Requirement: Reproduce the entries below exactly, but only from the line containing "let s1 := match p.1 with" to the line containing "acc.2)) (s, [])", inclusive.

Extracted material:

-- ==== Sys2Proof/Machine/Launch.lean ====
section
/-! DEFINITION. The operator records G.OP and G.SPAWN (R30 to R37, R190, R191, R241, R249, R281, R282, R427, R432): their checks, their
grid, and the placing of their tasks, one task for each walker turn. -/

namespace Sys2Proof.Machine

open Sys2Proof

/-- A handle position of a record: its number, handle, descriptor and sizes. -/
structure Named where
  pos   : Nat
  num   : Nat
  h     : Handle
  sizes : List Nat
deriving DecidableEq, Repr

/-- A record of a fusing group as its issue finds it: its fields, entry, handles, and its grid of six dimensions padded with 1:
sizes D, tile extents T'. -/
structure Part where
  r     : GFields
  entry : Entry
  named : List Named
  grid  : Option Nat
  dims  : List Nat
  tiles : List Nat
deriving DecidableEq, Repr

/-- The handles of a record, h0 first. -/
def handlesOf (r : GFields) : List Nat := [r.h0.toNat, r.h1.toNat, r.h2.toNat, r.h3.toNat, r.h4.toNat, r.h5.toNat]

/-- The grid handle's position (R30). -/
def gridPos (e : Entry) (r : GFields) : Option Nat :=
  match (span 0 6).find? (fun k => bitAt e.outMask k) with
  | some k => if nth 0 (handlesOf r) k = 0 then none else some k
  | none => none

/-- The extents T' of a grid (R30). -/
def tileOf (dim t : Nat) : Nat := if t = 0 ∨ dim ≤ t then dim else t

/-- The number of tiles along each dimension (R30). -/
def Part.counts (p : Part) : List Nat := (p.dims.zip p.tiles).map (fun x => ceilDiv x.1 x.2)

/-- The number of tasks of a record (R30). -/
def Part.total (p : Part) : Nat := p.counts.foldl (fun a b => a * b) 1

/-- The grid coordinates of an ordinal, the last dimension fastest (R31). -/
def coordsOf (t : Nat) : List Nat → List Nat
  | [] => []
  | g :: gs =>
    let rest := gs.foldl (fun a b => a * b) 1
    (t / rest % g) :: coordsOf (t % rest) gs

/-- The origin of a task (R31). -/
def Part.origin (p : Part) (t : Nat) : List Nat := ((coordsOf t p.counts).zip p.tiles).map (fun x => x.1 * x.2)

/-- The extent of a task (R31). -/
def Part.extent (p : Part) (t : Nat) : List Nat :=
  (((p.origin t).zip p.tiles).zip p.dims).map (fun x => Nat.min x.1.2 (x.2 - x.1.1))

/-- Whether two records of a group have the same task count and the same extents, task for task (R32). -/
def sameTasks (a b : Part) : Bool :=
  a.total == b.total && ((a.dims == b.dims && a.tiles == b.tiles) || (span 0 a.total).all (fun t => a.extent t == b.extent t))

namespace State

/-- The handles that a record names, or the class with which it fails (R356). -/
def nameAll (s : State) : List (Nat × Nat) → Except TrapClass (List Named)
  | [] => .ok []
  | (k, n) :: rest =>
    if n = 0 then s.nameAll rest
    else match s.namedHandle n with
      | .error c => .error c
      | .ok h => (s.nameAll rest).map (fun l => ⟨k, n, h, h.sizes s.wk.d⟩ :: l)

...

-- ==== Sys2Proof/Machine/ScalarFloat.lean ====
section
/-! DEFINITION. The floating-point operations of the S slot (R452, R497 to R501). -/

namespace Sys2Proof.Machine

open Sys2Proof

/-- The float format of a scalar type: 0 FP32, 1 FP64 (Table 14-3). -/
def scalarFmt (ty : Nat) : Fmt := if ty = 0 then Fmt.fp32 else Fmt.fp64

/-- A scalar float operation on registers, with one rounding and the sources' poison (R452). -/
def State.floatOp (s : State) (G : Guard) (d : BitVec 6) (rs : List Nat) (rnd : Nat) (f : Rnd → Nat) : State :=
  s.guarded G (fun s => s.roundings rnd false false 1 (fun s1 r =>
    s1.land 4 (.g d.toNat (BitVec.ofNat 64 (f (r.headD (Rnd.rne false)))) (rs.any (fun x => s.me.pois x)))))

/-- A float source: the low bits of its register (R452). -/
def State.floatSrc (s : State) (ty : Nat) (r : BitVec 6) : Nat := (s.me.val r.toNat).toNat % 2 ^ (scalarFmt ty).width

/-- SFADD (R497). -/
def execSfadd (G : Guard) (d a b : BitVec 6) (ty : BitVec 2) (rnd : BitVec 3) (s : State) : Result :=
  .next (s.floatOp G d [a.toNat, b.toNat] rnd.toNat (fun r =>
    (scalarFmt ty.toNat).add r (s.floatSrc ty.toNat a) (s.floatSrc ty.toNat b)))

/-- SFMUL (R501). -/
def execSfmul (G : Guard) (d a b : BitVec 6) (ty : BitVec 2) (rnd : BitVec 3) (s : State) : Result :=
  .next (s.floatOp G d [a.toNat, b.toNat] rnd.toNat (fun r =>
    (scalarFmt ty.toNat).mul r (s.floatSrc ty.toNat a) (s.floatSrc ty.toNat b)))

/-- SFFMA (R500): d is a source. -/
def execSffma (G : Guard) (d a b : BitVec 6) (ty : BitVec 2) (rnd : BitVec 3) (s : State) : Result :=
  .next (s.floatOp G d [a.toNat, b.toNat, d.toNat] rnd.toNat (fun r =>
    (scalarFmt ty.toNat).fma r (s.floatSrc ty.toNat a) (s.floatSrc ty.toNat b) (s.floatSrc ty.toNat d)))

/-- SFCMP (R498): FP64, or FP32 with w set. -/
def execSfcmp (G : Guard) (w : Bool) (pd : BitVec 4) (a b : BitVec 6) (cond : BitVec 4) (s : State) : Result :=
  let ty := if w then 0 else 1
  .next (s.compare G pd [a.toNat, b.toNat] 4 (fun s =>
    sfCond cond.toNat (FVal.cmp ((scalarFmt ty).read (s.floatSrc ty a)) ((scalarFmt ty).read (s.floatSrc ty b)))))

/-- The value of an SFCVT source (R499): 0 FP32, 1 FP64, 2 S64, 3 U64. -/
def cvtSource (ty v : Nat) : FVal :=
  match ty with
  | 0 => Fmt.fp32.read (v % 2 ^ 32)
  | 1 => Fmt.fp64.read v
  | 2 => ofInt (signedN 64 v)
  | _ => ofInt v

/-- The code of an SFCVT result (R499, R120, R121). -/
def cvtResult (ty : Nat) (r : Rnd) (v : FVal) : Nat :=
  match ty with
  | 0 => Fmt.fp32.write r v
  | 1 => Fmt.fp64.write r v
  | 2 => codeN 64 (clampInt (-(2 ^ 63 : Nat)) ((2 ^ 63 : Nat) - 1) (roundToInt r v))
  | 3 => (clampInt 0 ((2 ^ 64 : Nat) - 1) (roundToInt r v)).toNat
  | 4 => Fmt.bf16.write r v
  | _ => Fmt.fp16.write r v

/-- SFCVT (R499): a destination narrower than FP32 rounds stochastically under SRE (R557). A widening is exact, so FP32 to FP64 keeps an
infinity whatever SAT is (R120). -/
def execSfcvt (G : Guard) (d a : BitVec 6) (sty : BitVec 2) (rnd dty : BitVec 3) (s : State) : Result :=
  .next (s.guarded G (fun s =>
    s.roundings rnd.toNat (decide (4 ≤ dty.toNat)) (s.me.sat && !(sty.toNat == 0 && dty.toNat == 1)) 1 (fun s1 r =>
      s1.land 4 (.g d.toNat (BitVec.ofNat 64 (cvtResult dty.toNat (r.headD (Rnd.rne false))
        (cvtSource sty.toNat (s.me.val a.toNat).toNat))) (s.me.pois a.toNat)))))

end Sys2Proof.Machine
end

---

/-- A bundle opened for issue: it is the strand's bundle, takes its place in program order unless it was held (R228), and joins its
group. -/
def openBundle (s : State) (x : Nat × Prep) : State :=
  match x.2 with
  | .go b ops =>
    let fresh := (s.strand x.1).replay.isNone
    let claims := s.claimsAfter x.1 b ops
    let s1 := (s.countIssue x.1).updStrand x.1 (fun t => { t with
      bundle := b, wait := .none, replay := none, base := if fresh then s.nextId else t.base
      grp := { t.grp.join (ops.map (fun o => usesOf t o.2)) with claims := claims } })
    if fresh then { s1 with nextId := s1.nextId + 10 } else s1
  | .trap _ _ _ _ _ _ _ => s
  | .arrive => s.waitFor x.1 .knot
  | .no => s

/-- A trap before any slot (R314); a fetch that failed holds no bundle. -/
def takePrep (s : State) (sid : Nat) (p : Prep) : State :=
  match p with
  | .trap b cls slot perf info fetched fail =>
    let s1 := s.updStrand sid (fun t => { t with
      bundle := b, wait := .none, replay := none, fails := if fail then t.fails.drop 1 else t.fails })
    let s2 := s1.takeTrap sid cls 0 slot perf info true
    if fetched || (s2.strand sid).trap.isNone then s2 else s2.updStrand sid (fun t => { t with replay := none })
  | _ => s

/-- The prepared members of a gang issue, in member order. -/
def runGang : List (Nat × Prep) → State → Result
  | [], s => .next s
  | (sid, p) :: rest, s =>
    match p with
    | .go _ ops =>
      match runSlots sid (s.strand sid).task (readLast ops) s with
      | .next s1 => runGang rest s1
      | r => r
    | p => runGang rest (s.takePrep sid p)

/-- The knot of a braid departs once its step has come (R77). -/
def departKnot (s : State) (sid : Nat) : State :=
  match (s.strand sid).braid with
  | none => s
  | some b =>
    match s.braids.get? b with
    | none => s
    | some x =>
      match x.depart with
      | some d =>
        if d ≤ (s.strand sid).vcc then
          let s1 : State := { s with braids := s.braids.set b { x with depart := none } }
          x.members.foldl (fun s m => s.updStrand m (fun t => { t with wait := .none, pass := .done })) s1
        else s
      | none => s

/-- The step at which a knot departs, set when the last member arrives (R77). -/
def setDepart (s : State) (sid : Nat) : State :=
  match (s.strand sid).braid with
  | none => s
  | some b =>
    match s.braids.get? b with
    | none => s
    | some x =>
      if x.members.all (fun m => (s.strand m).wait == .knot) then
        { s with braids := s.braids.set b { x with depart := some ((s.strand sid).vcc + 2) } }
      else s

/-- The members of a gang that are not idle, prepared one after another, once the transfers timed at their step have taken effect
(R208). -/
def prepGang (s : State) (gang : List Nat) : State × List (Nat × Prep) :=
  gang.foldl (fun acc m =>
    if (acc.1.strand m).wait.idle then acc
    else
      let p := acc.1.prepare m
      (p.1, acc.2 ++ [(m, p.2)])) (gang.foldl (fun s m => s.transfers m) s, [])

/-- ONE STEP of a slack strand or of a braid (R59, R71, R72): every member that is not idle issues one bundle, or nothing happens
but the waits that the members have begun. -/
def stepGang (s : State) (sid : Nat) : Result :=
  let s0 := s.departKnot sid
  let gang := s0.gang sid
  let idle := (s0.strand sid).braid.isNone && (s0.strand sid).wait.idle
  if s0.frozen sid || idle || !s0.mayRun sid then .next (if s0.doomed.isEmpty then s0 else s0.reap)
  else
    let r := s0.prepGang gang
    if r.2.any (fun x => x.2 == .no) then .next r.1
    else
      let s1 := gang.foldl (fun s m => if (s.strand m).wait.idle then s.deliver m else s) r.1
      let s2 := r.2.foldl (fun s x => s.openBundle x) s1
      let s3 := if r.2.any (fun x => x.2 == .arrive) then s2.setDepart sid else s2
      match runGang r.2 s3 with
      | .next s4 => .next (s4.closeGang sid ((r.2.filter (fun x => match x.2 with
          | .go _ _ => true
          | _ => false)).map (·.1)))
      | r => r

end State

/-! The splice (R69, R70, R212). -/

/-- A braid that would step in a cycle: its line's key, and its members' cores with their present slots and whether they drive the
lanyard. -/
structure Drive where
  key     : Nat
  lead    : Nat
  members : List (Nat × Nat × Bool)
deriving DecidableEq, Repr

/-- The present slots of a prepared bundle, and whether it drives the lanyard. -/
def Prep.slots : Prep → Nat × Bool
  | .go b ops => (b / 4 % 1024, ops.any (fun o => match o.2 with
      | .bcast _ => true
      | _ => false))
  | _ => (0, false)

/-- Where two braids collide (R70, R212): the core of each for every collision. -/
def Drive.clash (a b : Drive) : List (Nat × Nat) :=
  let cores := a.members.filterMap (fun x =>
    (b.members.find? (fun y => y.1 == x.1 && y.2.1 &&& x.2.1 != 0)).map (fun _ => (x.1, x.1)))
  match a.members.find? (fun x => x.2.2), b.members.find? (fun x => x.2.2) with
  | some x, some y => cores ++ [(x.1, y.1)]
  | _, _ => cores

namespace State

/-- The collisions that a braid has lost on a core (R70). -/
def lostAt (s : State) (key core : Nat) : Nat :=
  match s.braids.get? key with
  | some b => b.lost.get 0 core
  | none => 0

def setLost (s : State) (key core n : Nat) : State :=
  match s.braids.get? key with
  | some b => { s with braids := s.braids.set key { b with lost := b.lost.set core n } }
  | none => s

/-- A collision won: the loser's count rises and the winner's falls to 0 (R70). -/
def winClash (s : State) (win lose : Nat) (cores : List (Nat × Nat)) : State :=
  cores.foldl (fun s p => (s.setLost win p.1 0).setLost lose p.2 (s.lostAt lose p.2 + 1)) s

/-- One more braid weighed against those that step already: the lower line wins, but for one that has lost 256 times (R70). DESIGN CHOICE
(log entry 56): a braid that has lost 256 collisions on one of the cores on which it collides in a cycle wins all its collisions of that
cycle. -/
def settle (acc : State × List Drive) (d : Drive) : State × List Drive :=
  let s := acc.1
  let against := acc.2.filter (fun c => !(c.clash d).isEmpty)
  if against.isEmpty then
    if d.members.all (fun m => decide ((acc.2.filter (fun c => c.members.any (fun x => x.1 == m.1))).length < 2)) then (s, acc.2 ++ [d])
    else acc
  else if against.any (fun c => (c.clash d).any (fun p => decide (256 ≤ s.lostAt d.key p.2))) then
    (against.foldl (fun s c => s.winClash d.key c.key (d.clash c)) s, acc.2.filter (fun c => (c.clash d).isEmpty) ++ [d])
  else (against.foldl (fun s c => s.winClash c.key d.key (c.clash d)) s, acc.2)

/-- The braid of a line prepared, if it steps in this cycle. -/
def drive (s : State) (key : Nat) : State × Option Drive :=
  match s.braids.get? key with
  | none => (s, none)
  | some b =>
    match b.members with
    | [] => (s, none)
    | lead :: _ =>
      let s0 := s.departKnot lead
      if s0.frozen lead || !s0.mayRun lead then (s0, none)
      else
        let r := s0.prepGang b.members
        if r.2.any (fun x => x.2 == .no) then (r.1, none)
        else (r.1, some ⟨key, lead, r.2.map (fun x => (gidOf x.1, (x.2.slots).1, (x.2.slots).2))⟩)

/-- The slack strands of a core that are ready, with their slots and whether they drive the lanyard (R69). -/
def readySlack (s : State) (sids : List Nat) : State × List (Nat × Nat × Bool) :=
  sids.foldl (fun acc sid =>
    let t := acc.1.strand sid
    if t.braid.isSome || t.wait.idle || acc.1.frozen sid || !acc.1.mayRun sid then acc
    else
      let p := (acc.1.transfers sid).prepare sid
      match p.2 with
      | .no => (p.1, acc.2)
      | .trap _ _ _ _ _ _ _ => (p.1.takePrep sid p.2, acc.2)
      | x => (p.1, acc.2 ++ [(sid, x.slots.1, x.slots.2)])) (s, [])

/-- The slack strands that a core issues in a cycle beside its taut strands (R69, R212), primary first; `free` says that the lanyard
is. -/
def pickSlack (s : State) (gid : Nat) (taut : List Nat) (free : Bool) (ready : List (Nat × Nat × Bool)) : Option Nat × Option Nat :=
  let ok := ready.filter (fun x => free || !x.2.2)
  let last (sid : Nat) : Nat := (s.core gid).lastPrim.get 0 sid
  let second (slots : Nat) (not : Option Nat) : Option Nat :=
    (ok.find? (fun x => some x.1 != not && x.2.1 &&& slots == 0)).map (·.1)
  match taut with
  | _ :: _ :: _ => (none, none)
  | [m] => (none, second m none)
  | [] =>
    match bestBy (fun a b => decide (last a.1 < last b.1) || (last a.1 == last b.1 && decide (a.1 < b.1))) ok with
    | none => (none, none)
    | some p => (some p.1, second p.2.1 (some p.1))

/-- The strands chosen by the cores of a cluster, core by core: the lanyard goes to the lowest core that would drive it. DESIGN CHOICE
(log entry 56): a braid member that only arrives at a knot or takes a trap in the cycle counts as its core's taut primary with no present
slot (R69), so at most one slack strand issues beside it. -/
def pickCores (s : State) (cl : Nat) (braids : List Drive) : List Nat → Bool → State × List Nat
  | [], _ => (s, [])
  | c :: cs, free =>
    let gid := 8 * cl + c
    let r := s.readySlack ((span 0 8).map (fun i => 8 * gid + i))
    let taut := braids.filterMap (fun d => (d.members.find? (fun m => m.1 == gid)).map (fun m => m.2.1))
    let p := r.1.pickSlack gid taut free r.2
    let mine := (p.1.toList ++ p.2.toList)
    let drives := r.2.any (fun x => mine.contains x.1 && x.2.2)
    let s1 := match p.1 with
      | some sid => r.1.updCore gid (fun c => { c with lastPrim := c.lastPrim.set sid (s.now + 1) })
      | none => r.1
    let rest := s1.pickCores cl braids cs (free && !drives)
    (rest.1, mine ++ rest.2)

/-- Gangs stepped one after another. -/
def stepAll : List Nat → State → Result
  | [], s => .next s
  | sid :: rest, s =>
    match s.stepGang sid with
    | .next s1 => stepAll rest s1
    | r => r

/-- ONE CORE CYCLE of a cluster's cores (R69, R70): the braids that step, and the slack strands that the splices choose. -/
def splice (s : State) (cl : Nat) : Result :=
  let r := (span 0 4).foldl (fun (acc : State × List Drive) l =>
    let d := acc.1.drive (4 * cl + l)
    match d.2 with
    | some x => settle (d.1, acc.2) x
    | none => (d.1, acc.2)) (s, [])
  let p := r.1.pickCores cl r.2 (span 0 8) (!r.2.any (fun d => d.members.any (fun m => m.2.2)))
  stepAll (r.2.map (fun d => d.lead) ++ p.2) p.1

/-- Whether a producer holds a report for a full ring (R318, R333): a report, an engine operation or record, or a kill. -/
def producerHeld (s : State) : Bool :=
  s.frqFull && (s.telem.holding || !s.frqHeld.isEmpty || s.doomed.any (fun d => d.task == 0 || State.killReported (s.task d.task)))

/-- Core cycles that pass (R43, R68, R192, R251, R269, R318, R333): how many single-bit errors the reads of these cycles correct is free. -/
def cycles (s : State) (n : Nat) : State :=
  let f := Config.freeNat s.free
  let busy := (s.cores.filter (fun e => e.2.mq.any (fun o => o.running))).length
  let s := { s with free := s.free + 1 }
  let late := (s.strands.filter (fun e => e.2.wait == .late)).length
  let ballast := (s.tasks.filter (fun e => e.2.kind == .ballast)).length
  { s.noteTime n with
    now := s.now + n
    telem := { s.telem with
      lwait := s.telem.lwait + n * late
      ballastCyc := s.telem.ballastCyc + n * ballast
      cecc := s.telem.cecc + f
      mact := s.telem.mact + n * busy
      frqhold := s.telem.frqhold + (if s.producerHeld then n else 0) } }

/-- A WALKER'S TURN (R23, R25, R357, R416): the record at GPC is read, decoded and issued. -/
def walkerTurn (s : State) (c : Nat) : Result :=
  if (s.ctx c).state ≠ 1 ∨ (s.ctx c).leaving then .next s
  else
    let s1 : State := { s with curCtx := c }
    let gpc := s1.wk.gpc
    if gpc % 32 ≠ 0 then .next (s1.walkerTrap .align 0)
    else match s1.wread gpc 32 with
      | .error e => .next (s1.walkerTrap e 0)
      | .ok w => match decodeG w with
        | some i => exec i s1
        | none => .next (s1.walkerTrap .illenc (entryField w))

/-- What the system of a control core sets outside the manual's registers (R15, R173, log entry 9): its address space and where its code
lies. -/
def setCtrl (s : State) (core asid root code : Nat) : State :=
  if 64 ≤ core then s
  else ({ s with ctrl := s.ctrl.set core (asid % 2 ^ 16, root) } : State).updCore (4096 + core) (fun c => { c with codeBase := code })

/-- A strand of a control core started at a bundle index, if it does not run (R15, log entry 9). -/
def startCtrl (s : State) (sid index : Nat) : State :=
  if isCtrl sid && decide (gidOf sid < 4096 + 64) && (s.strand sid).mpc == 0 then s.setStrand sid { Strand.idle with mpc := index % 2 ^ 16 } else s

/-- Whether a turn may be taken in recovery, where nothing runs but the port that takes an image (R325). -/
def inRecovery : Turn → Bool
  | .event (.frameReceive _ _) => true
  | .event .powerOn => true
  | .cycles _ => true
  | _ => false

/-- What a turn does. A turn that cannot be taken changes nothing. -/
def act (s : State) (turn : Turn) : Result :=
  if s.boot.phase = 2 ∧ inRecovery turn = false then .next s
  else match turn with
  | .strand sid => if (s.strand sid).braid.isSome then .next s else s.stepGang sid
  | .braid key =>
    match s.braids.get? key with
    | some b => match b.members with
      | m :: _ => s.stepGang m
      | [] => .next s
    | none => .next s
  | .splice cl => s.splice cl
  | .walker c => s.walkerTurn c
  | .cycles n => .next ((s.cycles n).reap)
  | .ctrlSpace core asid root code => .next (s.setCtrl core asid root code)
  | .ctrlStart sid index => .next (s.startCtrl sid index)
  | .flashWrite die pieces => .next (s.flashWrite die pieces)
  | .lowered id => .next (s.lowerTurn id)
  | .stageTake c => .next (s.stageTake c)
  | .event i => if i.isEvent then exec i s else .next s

Answer section:
    let s1 := match p.1 with
      | some sid => r.1.updCore gid (fun c => { c with lastPrim := c.lastPrim.set sid (s.now + 1) })
      | none => r.1
    let rest := s1.pickCores cl braids cs (free && !drives)
    (rest.1, mine ++ rest.2)

/-- Gangs stepped one after another. -/
def stepAll : List Nat → State → Result
  | [], s => .next s
  | sid :: rest, s =>
    match s.stepGang sid with
    | .next s1 => stepAll rest s1
    | r => r

/-- ONE CORE CYCLE of a cluster's cores (R69, R70): the braids that step, and the slack strands that the splices choose. -/
def splice (s : State) (cl : Nat) : Result :=
  let r := (span 0 4).foldl (fun (acc : State × List Drive) l =>
    let d := acc.1.drive (4 * cl + l)
    match d.2 with
    | some x => settle (d.1, acc.2) x
    | none => (d.1, acc.2)) (s, [])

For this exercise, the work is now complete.